▸ **Exercise**
Copy each line of the data below with the word "panicCis".

▸ **Information**
"""

-- ==== Sys2Proof/Laws/FramesHost.lean ====
section
/-! SUPPORT. What each operation of a group can change: the host interface, the ledger queue, duplex, keyed commands, the guard and the clock.
One lemma per operation that answers a state; a caller cites it and never unfolds the operation. -/

namespace Sys2Proof.Machine

theorem setCore_only (s) (x1) (x2) : OnlyChanges [.stw] s (setCore s x1 x2) := by
  unfold setCore
  repeat (first
    | with_reducible exact OnlyChanges.refl _ _
    | with_reducible assumption
    | (extract_lets +onlyGivenNames t1; clear_value t1)
    | extract_lets
    | (fail_if_no_progress (with_reducible apply OnlyChanges.upd <;> first | exact Or.inr (by decide) | exact Or.inl (by with_reducible rfl) | skip)))

theorem setReg_only (s) (x1) (x2) : OnlyChanges [.regs] s (setReg s x1 x2) := by
  unfold setReg
  repeat (first
    | with_reducible exact OnlyChanges.refl _ _
    | with_reducible assumption
    | extract_lets
    | (fail_if_no_progress (with_reducible apply OnlyChanges.upd <;> first | exact Or.inr (by decide) | exact Or.inl (by with_reducible rfl) | skip)))

theorem evRaise_only (x0) (x1) (s) : OnlyChanges [.regs] s (evRaise x0 x1 s) := by
  unfold evRaise
  repeat (first
    | with_reducible exact OnlyChanges.refl _ _
    | with_reducible assumption
    | (with_reducible refine (setReg_only ..).after (by decide) ?_))

theorem evIf_only (x0) (x1) (x2) (s) : OnlyChanges [.regs] s (evIf x0 x1 x2 s) := by
  unfold evIf
  repeat (first
    | with_reducible exact OnlyChanges.refl _ _
    | with_reducible assumption
    | (with_reducible refine (evRaise_only ..).after (by decide) ?_)
    | split
    | with_reducible refine OnlyChanges.ite ?_ ?_)

theorem ledgerBy_only (x0) (x1) (x2) (x3) (x4) (x5) (s) : OnlyChanges [.regs, .lgr] s (ledgerBy x0 x1 x2 x3 x4 x5 s) := by
  unfold ledgerBy
  repeat (first
    | with_reducible exact OnlyChanges.refl _ _
    | with_reducible assumption
    | (with_reducible refine (evIf_only ..).after (by decide) ?_)
    | extract_lets
    | (fail_if_no_progress (with_reducible apply OnlyChanges.upd <;> first | exact Or.inr (by decide) | exact Or.inl (by with_reducible rfl) | skip)))

theorem ledger_only (x0) (x1) (x2) (x3) (x4) (s) : OnlyChanges [.regs, .lgr] s (ledger x0 x1 x2 x3 x4 s) := by
  unfold ledger
  repeat (first
    | with_reducible exact OnlyChanges.refl _ _
    | with_reducible assumption
    | (with_reducible refine (ledgerBy_only ..).after (by decide) ?_))
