theorem countCe_only (x0) (s) : OnlyChanges [.regs, .lgr] s (countCe x0 s) := by
  unfold countCe
  repeat (first
    | with_reducible exact OnlyChanges.refl _ _
    | with_reducible assumption
    | (with_reducible refine (setReg_only ..).after (by decide) ?_)
    | (with_reducible refine (ledger_only ..).after (by decide) ?_)
    | (with_reducible refine (evRaise_only ..).after (by decide) ?_)
    | (extract_lets +onlyGivenNames t1; with_reducible refine OnlyChanges.cut (t := t1) ?_ ?_ <;> [subst t1; (clear_value t1; intro)])
    | (extract_lets +onlyGivenNames t1; clear_value t1)
    | extract_lets
    | split
    | with_reducible refine OnlyChanges.ite ?_ ?_)

theorem lineRead_only (x0) (x1) (x2) (s) : OnlyChanges [.regs, .lgr, .drc] s (lineRead x0 x1 x2 s) := by
  unfold lineRead
  repeat (first
    | with_reducible exact OnlyChanges.refl _ _
    | with_reducible assumption
    | (with_reducible refine (holdLine_only ..).after (by decide) ?_)
    | (with_reducible refine (countCe_only ..).after (by decide) ?_)
    | (with_reducible refine (setReg_only ..).after (by decide) ?_)
    | (with_reducible refine (setDrc_only ..).after (by decide) ?_)
    | (with_reducible refine (ledgerLim_only ..).after (by decide) ?_)
    | (with_reducible refine (evRaise_only ..).after (by decide) ?_)
    | (extract_lets +onlyGivenNames t1; with_reducible refine OnlyChanges.cut (t := t1) ?_ ?_ <;> [subst t1; (clear_value t1; intro)])
    | extract_lets
    | split
    | with_reducible refine OnlyChanges.ite ?_ ?_)

theorem readErrs_only (x0) (x1) (s) : OnlyChanges [.regs, .lgr, .drc] s (readErrs x0 x1 s) := by
  fun_induction readErrs x0 x1 s
  all_goals repeat (first
    | with_reducible exact OnlyChanges.refl _ _
    | with_reducible refine OnlyChanges.trans (by with_reducible assumption) ?_
    | with_reducible assumption
    | (with_reducible refine (lineRead_only ..).after (by decide) ?_)
    | split)

theorem readRuns_only (port runs errs) (s) : OnlyChanges [.regs, .lgr, .drc] s (readRuns port runs errs s).1 := by
  unfold readRuns
  exact OnlyChanges.mono (readErrs_only ..) (by decide)

theorem readRuns_snd_only (port runs errs) (s) : OnlyChanges [.regs, .lgr, .drc] s (readRuns port runs errs s).2 := by
  unfold readRuns
  extract_lets es s1 fixed
  have h1 : OnlyChanges [.regs, .lgr, .drc] s s1 := OnlyChanges.mono (readErrs_only ..) (by decide)
  have h2 : ∀ f, OnlyChanges [.regs, .lgr, .drc] s1 (setDrc s1 f) := fun _ => OnlyChanges.mono (setDrc_only ..) (by decide)
  dsimp only
  exact (h2 _).trans h1

theorem bestRead_only (a n errs) (s) : OnlyChanges [.regs, .lgr, .drc] s (bestRead a n errs s).2.2 := by
  unfold bestRead
  extract_lets r
  repeat' split
  · exact OnlyChanges.refl _ _
  · exact readRuns_only ..
  · exact readRuns_only ..

theorem putPiece_only (x0) (x1) (s) : OnlyChanges [.regs, .lgr, .drc] s (putPiece x0 x1 s).2 := by
  unfold putPiece
  repeat (first
    | with_reducible exact OnlyChanges.refl _ _
    | with_reducible assumption
    | (with_reducible refine (dramPut_only ..).after (by decide) ?_)
    | (with_reducible refine (lineRead_only ..).after (by decide) ?_)
    | (extract_lets +onlyGivenNames t1; clear_value t1)
    | extract_lets
    | split
    | with_reducible refine OnlyChanges.ite ?_ ?_)

theorem putPieces_only (x0) (x1) (s) : OnlyChanges [.regs, .lgr, .drc] s (putPieces x0 x1 s).2 := by
  fun_induction putPieces x0 x1 s
  all_goals repeat (first
    | with_reducible exact OnlyChanges.refl _ _
    | with_reducible refine OnlyChanges.trans (by with_reducible assumption) ?_
    | with_reducible assumption
    | (with_reducible refine (putPiece_only ..).after (by decide) ?_)
    | split)

theorem bestWrite_only (x0) (x1) (x2) (s) : OnlyChanges [.regs, .lgr, .drc] s (bestWrite x0 x1 x2 s).2 := by
  unfold bestWrite
  repeat (first
    | with_reducible exact OnlyChanges.refl _ _
    | with_reducible assumption
    | (with_reducible refine (putPieces_only ..).after (by decide) ?_)
    | (extract_lets +onlyGivenNames t1; with_reducible refine OnlyChanges.cut (t := t1.2) ?_ ?_ <;> [subst t1; (clear_value t1; intro)])
    | extract_lets
    | split
    | with_reducible refine OnlyChanges.ite ?_ ?_)

theorem dramZero_only (x0) (x1) (s) : OnlyChanges [.drc] s (dramZero x0 x1 s) := by
  unfold dramZero
  repeat (first
    | with_reducible exact OnlyChanges.refl _ _
    | with_reducible assumption
    | (with_reducible refine (setDrc_only ..).after (by decide) ?_)
    | extract_lets)

theorem panicTail_only (x0) (s) : OnlyChanges [.regs, .drc] s (panicTail x0 s) := by
  unfold panicTail
  repeat (first
    | with_reducible exact OnlyChanges.refl _ _
    | with_reducible assumption
    | (with_reducible refine (evIf_only ..).after (by decide) ?_)
    | (with_reducible refine (setDrc_only ..).after (by decide) ?_)
    | extract_lets)

theorem panicCis_only (x0) (s) : OnlyChanges [.regs, .drc] s (panicCis x0 s) := by
  unfold panicCis
  repeat (first
    | with_reducible exact OnlyChanges.refl _ _
    | with_reducible assumption
    | (with_reducible refine (evIf_only ..).after (by decide) ?_)
    | (with_reducible refine (setDrc_only ..).after (by decide) ?_)
    | extract_lets)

"""

▸ **Task result**
theorem panicCis_only (x0) (s) : OnlyChanges [.regs, .drc] s (panicCis x0 s) := by
  unfold panicCis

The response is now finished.